[Collected data]
#####

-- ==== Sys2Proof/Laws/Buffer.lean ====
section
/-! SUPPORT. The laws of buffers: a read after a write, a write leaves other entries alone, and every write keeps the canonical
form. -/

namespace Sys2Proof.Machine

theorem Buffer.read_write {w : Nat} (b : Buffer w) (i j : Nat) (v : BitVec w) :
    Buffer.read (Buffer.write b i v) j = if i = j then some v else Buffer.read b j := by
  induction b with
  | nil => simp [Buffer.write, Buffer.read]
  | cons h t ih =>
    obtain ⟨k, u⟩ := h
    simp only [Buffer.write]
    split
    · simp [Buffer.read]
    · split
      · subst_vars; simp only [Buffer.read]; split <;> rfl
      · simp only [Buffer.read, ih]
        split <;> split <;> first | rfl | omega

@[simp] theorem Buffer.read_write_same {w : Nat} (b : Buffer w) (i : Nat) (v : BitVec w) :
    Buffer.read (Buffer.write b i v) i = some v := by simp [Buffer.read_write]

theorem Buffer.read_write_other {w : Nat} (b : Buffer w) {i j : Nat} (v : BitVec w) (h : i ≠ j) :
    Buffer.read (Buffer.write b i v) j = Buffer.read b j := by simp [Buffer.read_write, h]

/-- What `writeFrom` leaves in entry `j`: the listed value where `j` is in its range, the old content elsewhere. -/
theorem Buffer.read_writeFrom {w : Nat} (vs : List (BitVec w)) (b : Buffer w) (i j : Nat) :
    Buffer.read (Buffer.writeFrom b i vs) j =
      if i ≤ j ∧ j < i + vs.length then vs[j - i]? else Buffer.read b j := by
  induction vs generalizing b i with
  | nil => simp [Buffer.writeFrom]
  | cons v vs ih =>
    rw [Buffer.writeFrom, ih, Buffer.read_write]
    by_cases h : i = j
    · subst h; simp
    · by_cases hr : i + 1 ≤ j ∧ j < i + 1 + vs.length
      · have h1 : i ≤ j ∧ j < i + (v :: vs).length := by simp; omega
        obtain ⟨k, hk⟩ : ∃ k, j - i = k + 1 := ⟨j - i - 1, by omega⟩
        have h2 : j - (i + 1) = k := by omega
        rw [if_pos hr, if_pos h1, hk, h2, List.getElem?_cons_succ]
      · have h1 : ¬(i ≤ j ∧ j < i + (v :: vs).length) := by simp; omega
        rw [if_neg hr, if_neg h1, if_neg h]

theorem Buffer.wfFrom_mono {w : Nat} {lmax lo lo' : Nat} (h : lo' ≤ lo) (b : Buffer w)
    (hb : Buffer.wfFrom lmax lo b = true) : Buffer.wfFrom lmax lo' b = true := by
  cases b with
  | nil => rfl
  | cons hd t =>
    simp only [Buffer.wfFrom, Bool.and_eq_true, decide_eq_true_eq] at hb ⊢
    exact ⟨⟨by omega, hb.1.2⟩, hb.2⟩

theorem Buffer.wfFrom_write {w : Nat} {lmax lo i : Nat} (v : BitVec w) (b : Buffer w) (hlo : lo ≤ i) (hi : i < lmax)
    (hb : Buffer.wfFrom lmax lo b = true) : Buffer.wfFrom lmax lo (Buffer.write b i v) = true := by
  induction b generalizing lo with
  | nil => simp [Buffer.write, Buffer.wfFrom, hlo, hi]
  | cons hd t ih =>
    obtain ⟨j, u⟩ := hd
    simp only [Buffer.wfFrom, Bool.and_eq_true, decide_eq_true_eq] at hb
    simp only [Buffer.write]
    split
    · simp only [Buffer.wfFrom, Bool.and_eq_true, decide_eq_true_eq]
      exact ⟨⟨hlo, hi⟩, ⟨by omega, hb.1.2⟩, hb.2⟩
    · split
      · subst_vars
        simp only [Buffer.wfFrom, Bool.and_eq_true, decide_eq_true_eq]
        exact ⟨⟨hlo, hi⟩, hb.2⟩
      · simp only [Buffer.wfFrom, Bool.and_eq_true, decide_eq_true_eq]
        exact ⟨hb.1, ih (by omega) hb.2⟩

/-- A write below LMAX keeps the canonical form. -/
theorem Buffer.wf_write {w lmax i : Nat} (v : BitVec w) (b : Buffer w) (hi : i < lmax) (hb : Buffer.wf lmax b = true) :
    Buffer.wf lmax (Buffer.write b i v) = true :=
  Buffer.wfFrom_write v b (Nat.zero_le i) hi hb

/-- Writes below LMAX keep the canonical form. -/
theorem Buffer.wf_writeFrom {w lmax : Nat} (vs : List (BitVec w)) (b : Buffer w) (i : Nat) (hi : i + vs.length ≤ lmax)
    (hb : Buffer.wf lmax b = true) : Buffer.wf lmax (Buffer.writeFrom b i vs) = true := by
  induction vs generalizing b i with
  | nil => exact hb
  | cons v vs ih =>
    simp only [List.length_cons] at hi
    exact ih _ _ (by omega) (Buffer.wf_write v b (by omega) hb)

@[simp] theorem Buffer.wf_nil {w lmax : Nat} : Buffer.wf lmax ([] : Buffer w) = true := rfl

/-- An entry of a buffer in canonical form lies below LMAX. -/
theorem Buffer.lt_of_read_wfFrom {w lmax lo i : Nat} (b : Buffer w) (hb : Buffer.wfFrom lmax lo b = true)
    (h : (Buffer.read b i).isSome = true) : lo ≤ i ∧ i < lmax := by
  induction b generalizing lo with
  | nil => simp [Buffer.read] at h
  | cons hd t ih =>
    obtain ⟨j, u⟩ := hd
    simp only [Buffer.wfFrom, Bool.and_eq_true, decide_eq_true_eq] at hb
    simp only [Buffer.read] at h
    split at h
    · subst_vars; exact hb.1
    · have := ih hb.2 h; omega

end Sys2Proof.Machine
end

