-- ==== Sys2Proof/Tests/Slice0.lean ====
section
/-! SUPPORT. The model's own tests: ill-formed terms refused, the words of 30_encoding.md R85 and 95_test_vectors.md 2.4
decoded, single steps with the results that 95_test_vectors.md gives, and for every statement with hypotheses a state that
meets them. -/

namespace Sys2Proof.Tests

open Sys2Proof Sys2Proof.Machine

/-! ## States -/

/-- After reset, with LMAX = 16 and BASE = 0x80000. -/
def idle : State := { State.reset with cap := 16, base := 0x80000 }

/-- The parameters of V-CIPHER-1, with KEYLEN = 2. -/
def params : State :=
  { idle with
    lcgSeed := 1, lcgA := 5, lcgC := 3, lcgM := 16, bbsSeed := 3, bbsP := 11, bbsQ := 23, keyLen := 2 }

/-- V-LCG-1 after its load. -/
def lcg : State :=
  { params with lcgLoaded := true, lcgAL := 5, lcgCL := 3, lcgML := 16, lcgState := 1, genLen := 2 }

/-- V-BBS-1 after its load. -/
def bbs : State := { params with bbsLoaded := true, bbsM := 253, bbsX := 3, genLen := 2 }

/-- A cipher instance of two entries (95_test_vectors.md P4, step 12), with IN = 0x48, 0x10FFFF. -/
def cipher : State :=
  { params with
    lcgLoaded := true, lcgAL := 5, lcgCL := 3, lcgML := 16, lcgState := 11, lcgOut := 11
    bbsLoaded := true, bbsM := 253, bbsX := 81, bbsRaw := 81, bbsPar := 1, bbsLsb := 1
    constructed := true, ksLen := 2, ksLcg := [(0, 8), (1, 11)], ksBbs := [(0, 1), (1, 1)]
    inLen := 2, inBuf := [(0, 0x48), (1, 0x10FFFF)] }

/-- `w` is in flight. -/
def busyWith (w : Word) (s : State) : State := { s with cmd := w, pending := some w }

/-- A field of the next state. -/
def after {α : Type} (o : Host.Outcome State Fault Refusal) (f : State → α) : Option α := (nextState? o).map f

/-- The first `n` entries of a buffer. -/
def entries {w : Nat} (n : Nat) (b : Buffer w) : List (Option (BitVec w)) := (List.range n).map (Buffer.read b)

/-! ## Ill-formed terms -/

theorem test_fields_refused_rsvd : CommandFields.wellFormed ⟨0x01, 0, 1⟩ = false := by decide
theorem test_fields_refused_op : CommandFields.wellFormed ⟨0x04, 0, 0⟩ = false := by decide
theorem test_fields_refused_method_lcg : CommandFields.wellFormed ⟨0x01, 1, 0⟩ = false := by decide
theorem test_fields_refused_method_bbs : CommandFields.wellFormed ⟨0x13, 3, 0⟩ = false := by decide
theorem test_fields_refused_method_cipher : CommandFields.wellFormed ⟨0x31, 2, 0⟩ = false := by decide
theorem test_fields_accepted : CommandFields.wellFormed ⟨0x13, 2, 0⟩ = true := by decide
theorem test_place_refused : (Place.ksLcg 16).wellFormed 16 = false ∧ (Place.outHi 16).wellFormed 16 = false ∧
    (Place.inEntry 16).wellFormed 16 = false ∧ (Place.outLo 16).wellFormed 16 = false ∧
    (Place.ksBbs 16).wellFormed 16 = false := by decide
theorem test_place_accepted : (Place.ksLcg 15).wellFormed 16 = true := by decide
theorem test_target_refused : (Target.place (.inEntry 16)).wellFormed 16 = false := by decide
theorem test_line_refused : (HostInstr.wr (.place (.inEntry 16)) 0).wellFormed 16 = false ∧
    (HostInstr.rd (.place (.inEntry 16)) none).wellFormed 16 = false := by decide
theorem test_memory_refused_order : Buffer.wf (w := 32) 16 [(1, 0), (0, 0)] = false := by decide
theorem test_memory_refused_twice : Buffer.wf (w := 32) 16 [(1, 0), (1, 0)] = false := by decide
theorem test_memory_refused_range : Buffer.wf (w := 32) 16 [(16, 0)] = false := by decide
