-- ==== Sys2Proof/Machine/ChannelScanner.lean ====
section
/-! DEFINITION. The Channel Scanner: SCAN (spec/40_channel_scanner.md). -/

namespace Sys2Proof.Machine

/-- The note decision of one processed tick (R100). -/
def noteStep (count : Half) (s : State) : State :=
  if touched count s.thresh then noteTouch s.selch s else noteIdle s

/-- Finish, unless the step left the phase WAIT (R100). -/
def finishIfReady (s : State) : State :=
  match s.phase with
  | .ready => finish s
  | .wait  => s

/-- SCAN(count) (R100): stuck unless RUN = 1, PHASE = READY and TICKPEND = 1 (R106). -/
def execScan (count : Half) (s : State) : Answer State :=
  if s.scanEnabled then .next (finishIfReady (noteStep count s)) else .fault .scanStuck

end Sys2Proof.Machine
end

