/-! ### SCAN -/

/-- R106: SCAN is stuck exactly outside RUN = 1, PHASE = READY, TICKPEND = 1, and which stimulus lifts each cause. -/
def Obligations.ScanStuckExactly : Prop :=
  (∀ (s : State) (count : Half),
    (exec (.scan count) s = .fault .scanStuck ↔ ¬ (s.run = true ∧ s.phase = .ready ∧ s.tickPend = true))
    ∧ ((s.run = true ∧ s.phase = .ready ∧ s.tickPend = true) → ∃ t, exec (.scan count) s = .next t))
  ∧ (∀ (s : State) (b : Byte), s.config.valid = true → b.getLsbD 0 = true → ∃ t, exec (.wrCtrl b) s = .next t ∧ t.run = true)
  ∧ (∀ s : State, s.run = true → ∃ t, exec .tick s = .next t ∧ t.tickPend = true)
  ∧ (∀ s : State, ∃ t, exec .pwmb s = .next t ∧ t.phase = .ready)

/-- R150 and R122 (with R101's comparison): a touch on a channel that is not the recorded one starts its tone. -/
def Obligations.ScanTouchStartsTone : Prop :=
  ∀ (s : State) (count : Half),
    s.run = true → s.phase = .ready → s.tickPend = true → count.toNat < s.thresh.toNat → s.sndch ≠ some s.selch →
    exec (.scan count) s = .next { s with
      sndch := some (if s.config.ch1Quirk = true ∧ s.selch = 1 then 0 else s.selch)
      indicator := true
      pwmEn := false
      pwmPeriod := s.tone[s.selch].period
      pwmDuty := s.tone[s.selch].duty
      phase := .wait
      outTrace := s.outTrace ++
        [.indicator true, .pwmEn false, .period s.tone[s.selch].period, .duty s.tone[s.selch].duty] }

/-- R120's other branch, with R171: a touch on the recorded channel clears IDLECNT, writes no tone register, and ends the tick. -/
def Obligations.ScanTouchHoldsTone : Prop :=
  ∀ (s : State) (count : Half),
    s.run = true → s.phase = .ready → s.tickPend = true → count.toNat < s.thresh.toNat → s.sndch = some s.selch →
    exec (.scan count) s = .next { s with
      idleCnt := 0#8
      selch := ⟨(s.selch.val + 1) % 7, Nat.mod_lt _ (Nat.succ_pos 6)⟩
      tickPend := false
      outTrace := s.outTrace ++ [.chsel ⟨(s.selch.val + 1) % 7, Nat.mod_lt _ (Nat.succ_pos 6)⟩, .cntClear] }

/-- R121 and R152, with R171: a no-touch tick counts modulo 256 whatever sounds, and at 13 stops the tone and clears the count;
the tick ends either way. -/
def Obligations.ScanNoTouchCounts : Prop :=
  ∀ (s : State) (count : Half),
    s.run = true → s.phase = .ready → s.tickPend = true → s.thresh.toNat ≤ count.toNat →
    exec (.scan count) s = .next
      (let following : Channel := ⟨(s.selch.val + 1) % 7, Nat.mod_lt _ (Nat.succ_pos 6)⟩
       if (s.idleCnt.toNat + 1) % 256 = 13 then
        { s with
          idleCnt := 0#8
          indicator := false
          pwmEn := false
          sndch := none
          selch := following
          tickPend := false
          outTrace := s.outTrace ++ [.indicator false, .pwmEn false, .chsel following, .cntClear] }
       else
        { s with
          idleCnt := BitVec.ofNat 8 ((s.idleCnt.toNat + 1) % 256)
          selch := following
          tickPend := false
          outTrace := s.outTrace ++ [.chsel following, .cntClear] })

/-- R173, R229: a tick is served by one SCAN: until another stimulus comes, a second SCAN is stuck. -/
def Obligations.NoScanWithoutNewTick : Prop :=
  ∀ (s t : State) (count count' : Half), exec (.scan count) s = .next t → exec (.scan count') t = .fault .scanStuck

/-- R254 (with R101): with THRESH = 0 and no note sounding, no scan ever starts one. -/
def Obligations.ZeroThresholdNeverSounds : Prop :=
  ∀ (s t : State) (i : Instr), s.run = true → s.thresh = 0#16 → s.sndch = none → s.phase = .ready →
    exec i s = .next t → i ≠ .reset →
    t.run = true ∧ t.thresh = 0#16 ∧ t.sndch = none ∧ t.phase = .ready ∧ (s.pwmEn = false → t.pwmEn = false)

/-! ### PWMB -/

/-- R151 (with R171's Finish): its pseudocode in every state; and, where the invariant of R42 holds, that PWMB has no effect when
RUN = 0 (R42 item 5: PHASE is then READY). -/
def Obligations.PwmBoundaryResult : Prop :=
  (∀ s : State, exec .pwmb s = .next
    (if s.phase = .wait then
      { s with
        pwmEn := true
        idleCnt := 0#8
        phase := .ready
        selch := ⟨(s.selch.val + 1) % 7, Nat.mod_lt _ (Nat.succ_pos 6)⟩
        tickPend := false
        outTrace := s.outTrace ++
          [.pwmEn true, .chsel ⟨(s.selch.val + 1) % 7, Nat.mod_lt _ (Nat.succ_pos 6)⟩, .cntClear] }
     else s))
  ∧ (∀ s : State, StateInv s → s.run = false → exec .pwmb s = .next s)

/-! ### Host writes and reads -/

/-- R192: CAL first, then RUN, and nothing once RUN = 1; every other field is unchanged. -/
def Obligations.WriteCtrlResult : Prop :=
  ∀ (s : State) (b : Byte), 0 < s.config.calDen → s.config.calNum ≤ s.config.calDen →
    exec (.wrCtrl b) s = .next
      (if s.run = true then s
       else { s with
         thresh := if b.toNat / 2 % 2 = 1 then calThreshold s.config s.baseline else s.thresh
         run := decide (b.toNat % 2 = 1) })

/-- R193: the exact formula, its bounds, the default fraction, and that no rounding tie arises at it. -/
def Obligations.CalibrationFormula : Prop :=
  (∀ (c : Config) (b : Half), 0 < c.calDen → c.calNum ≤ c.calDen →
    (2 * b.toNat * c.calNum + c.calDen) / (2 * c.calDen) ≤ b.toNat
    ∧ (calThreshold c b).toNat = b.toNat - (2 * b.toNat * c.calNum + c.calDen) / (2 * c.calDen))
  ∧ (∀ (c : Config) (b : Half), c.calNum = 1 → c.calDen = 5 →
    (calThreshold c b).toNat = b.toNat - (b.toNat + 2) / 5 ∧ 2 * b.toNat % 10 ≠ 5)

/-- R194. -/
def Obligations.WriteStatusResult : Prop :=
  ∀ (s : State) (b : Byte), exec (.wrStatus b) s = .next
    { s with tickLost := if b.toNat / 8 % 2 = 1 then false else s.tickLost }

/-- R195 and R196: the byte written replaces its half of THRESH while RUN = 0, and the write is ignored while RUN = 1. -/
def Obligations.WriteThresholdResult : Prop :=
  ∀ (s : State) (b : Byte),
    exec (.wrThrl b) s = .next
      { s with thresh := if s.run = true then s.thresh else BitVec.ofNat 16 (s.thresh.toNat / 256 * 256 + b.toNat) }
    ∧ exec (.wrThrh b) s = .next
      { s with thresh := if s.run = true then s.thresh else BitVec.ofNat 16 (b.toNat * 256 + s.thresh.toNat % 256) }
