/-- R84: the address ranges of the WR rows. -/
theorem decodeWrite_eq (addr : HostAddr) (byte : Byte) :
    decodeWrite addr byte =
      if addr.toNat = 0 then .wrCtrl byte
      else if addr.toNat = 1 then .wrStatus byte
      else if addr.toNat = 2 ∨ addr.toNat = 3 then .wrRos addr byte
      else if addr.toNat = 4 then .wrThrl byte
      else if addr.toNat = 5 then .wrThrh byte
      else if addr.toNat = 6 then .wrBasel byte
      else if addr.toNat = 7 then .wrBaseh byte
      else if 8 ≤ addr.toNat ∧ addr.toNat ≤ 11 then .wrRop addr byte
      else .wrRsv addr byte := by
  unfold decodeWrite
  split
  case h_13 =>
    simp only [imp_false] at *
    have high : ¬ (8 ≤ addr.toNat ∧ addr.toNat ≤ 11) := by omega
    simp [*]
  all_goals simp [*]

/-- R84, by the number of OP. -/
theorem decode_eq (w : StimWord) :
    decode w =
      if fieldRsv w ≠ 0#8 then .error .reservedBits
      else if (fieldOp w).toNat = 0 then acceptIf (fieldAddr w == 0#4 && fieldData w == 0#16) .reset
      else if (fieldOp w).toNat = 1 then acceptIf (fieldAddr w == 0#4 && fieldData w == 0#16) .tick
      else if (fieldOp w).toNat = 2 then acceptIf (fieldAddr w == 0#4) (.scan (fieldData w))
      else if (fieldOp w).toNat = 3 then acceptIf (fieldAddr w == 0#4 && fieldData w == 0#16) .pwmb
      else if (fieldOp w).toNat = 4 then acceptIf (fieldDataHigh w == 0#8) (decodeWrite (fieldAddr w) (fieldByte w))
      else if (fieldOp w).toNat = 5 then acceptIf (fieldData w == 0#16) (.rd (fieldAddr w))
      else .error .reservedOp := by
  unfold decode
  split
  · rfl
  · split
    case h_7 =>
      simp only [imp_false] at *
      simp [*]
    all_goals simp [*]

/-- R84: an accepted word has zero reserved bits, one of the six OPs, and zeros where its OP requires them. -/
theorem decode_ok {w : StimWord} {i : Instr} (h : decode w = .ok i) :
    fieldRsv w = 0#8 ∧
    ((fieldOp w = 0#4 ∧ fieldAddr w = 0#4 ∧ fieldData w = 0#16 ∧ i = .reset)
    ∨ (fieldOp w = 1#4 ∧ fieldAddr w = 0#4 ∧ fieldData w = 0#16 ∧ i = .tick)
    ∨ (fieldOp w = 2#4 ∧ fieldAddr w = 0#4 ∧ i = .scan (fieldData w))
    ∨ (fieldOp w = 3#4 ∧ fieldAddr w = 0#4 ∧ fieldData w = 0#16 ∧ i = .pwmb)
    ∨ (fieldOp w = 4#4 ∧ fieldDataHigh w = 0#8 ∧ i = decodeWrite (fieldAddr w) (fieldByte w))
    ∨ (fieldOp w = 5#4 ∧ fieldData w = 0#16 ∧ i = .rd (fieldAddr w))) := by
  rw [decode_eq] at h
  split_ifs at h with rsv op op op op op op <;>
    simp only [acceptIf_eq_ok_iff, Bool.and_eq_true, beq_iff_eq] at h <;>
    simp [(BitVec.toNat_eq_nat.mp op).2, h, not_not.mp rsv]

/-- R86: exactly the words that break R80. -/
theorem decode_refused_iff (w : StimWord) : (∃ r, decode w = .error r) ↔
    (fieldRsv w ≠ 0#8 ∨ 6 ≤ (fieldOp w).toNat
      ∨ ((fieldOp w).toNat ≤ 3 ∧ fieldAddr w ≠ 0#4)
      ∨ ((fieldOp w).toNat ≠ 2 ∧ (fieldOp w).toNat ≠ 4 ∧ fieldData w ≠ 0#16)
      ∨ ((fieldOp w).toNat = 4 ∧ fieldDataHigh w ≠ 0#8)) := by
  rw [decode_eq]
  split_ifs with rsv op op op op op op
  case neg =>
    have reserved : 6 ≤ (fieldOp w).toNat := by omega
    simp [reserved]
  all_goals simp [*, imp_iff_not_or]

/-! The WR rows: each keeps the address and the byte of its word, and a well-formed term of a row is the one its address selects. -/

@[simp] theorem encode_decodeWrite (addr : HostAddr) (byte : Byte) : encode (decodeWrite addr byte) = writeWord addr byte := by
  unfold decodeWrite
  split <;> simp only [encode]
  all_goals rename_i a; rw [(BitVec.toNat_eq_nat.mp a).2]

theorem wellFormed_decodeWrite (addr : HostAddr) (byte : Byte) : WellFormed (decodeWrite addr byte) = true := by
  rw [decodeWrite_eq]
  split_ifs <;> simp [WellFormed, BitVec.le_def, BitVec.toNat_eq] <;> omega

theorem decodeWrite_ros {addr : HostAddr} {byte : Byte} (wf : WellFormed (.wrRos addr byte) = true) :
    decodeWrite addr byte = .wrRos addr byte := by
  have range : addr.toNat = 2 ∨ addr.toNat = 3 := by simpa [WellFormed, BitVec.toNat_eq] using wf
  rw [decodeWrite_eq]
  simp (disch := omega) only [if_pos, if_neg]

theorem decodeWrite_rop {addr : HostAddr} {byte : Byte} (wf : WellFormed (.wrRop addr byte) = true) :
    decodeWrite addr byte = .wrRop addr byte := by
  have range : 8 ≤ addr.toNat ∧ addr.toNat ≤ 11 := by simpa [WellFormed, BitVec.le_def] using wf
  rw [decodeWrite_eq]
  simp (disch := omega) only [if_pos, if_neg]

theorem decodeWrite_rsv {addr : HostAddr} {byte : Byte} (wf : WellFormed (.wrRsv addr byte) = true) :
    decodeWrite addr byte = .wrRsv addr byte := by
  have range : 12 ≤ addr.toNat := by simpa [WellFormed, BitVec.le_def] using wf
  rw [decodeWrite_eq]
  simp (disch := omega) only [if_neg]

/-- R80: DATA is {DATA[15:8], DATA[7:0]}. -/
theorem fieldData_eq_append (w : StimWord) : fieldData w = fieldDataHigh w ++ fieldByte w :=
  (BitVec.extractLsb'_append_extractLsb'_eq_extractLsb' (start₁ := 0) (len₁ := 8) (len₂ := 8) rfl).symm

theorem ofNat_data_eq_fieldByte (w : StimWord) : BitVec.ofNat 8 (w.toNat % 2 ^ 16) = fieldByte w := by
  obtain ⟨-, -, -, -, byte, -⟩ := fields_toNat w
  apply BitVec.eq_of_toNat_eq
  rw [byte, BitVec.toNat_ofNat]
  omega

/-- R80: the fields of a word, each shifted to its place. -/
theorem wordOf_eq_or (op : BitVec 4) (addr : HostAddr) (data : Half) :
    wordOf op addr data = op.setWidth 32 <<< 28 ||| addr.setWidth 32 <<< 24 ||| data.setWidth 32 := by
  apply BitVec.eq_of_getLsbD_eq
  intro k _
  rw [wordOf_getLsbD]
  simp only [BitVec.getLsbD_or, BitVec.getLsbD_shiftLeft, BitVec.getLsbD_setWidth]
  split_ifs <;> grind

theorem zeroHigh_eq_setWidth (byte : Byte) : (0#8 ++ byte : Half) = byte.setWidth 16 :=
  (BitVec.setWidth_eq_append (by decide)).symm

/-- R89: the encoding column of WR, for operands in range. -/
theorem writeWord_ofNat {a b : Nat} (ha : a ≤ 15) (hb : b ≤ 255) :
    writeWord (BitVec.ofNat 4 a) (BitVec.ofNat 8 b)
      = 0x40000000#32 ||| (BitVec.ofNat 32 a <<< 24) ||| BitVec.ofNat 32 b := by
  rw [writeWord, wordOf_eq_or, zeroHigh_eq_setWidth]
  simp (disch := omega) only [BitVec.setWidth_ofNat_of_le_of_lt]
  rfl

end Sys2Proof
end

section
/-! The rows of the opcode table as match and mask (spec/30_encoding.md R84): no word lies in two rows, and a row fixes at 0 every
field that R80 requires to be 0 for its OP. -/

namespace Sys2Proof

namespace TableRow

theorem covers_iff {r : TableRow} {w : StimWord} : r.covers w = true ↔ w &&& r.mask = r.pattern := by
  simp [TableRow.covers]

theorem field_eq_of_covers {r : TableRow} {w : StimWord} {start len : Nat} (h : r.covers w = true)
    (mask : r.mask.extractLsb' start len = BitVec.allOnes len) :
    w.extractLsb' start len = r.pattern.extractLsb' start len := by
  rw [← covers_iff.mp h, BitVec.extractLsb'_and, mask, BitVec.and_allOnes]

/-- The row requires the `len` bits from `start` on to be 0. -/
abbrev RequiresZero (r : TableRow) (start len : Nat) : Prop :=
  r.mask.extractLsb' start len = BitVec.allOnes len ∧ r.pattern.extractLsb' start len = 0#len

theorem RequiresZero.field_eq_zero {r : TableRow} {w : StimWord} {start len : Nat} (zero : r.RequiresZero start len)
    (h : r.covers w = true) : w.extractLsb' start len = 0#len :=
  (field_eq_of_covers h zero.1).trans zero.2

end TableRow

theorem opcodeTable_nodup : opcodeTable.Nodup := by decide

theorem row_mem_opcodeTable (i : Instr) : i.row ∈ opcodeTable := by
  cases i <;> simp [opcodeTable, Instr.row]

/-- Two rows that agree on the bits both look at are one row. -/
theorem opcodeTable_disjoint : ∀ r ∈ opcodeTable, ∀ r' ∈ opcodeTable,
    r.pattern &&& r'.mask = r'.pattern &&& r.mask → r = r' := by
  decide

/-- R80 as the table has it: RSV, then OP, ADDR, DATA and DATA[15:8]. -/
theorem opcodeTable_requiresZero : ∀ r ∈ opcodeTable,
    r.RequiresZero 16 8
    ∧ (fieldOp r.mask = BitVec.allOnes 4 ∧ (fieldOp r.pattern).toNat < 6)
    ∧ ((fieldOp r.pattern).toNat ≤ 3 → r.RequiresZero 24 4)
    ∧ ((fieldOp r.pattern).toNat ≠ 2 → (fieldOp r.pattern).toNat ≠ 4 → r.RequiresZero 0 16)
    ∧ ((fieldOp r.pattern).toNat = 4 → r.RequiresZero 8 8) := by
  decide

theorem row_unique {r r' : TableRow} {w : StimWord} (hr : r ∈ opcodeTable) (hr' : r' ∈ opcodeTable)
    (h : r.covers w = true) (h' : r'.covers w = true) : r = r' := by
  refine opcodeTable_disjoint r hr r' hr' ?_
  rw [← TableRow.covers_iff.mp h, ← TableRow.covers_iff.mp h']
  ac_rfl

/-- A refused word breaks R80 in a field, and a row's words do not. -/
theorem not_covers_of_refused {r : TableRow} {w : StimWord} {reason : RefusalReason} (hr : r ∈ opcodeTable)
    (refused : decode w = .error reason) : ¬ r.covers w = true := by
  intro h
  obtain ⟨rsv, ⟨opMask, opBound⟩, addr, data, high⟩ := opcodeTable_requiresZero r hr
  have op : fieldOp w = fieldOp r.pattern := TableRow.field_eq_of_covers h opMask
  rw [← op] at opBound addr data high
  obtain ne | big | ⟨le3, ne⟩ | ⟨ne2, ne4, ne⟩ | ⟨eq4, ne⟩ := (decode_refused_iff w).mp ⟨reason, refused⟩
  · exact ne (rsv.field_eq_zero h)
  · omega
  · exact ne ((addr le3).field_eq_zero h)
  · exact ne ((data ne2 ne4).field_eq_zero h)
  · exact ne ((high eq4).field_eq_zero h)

#####

- What is needed -
State how many lines of the records above contain the word "canonical", giving only that number.

- Task solution -
4